═════ INPUT ═════

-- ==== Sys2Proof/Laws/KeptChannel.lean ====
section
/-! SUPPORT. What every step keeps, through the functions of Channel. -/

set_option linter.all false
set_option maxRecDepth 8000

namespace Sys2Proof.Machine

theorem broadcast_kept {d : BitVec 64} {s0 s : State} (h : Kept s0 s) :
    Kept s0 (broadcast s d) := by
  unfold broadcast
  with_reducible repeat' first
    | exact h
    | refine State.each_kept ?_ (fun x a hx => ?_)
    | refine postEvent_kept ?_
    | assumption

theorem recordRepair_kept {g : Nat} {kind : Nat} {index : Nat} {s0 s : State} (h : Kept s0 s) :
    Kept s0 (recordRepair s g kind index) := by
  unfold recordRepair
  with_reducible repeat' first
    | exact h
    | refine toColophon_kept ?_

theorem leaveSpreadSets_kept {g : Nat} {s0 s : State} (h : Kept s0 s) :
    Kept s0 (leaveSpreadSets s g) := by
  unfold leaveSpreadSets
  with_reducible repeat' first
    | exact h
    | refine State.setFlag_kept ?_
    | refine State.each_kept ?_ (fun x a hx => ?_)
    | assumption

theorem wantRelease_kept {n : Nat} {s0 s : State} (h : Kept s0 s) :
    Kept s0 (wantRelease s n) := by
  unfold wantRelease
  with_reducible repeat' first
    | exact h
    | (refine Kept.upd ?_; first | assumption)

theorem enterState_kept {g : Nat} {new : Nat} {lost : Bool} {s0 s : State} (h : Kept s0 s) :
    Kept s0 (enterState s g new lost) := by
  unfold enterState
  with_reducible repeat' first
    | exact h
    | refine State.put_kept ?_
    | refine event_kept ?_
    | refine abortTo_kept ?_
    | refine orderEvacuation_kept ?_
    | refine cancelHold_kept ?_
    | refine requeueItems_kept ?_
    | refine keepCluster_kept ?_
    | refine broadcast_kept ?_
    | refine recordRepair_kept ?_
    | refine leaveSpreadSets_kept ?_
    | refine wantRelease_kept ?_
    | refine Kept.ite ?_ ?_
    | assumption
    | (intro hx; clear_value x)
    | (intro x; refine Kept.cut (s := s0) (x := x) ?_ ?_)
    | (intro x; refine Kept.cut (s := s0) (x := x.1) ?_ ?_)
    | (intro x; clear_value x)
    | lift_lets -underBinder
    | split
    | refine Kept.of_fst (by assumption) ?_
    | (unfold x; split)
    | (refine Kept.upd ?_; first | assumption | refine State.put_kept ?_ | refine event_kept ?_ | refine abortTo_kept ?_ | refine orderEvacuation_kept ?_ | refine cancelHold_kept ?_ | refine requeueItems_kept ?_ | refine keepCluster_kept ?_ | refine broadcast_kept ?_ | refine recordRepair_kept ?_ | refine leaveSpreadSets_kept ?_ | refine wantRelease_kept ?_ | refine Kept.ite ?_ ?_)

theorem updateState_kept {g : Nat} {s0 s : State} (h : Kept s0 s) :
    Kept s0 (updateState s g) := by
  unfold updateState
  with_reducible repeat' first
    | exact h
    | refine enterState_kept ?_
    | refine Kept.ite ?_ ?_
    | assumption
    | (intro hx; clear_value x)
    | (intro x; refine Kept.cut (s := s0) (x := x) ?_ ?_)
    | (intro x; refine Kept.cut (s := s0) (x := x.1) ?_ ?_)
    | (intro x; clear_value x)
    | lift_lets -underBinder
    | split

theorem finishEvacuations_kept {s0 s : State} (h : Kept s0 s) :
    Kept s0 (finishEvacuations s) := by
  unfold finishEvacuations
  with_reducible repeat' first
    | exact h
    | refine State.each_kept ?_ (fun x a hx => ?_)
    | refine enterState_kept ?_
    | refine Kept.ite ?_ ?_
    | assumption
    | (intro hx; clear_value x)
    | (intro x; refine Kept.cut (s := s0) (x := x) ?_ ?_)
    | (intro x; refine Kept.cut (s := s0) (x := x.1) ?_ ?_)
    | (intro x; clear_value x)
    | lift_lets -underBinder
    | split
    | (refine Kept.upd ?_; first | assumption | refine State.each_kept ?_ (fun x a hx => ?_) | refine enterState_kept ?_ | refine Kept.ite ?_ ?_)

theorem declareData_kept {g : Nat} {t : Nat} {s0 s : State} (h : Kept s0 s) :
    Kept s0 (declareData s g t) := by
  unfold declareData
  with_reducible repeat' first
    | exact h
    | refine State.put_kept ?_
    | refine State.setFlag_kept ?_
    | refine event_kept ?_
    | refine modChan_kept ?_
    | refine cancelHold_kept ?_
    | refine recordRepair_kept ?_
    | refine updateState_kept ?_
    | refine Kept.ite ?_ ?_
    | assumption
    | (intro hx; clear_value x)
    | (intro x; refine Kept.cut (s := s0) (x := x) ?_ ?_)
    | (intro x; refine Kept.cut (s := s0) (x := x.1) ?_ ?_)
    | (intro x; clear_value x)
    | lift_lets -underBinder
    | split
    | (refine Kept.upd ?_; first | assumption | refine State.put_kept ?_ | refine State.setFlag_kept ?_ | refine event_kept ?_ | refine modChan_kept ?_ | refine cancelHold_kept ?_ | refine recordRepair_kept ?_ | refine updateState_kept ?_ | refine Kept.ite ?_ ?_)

═════

→ WHAT THE EXERCISE ASKS
Each entry must be retyped exactly as it was written above.

→ FINISHED TASK
-- ==== Sys2Proof/Laws/KeptChannel.lean ====
section
/-! SUPPORT. What every step keeps, through the functions of Channel. -/

set_option linter.all false
set_option maxRecDepth 8000

namespace Sys2Proof.Machine

theorem broadcast_kept {d : BitVec 64} {s0 s : State} (h : Kept s0 s) :
    Kept s0 (broadcast s d) := by
  unfold broadcast
  with_reducible repeat' first
    | exact h
    | refine State.each_kept ?_ (fun x a hx => ?_)
    | refine postEvent_kept ?_
    | assumption

theorem recordRepair_kept {g : Nat} {kind : Nat} {index : Nat} {s0 s : State} (h : Kept s0 s) :
    Kept s0 (recordRepair s g kind index) := by
  unfold recordRepair
  with_reducible repeat' first
    | exact h
    | refine toColophon_kept ?_

theorem leaveSpreadSets_kept {g : Nat} {s0 s : State} (h : Kept s0 s) :
    Kept s0 (leaveSpreadSets s g) := by
  unfold leaveSpreadSets
  with_reducible repeat' first
    | exact h
    | refine State.setFlag_kept ?_
    | refine State.each_kept ?_ (fun x a hx => ?_)
    | assumption

theorem wantRelease_kept {n : Nat} {s0 s : State} (h : Kept s0 s) :
    Kept s0 (wantRelease s n) := by
  unfold wantRelease
  with_reducible repeat' first
    | exact h
    | (refine Kept.upd ?_; first | assumption)

theorem enterState_kept {g : Nat} {new : Nat} {lost : Bool} {s0 s : State} (h : Kept s0 s) :
    Kept s0 (enterState s g new lost) := by
  unfold enterState
  with_reducible repeat' first
    | exact h
    | refine State.put_kept ?_
    | refine event_kept ?_
    | refine abortTo_kept ?_
    | refine orderEvacuation_kept ?_
    | refine cancelHold_kept ?_
    | refine requeueItems_kept ?_
    | refine keepCluster_kept ?_
    | refine broadcast_kept ?_
    | refine recordRepair_kept ?_
    | refine leaveSpreadSets_kept ?_
    | refine wantRelease_kept ?_
    | refine Kept.ite ?_ ?_
    | assumption
    | (intro hx; clear_value x)
    | (intro x; refine Kept.cut (s := s0) (x := x) ?_ ?_)
    | (intro x; refine Kept.cut (s := s0) (x := x.1) ?_ ?_)
    | (intro x; clear_value x)
    | lift_lets -underBinder
    | split
    | refine Kept.of_fst (by assumption) ?_
    | (unfold x; split)
    | (refine Kept.upd ?_; first | assumption | refine State.put_kept ?_ | refine event_kept ?_ | refine abortTo_kept ?_ | refine orderEvacuation_kept ?_ | refine cancelHold_kept ?_ | refine requeueItems_kept ?_ | refine keepCluster_kept ?_ | refine broadcast_kept ?_ | refine recordRepair_kept ?_ | refine leaveSpreadSets_kept ?_ | refine wantRelease_kept ?_ | refine Kept.ite ?_ ?_)

theorem updateState_kept {g : Nat} {s0 s : State} (h : Kept s0 s) :
    Kept s0 (updateState s g) := by
  unfold updateState
  with_reducible repeat' first
    | exact h
    | refine enterState_kept ?_
    | refine Kept.ite ?_ ?_
    | assumption
    | (intro hx; clear_value x)
    | (intro x; refine Kept.cut (s := s0) (x := x) ?_ ?_)
    | (intro x; refine Kept.cut (s := s0) (x := x.1) ?_ ?_)
    | (intro x; clear_value x)
    | lift_lets -underBinder
    | split

theorem finishEvacuations_kept {s0 s : State} (h : Kept s0 s) :
    Kept s0 (finishEvacuations s) := by
  unfold finishEvacuations
  with_reducible repeat' first
    | exact h
    | refine State.each_kept ?_ (fun x a hx => ?_)
    | refine enterState_kept ?_
    | refine Kept.ite ?_ ?_
    | assumption
    | (intro hx; clear_value x)
    | (intro x; refine Kept.cut (s := s0) (x := x) ?_ ?_)
    | (intro x; refine Kept.cut (s := s0) (x := x.1) ?_ ?_)
    | (intro x; clear_value x)
    | lift_lets -underBinder
    | split
    | (refine Kept.upd ?_; first | assumption | refine State.each_kept ?_ (fun x a hx => ?_) | refine enterState_kept ?_ | refine Kept.ite ?_ ?_)

theorem declareData_kept {g : Nat} {t : Nat} {s0 s : State} (h : Kept s0 s) :
    Kept s0 (declareData s g t) := by
  unfold declareData
  with_reducible repeat' first
    | exact h
    | refine State.put_kept ?_
    | refine State.setFlag_kept ?_
    | refine event_kept ?_
    | refine modChan_kept ?_
    | refine cancelHold_kept ?_
    | refine recordRepair_kept ?_
    | refine updateState_kept ?_
    | refine Kept.ite ?_ ?_
    | assumption
    | (intro hx; clear_value x)
    | (intro x; refine Kept.cut (s := s0) (x := x) ?_ ?_)
    | (intro x; refine Kept.cut (s := s0) (x := x.1) ?_ ?_)
    | (intro x; clear_value x)
    | lift_lets -underBinder
    | split
    | (refine Kept.upd ?_; first | assumption | refine State.put_kept ?_ | refine State.setFlag_kept ?_ | refine event_kept ?_ | refine modChan_kept ?_ | refine cancelHold_kept ?_ | refine recordRepair_kept ?_ | refine updateState_kept ?_ | refine Kept.ite ?_ ?_)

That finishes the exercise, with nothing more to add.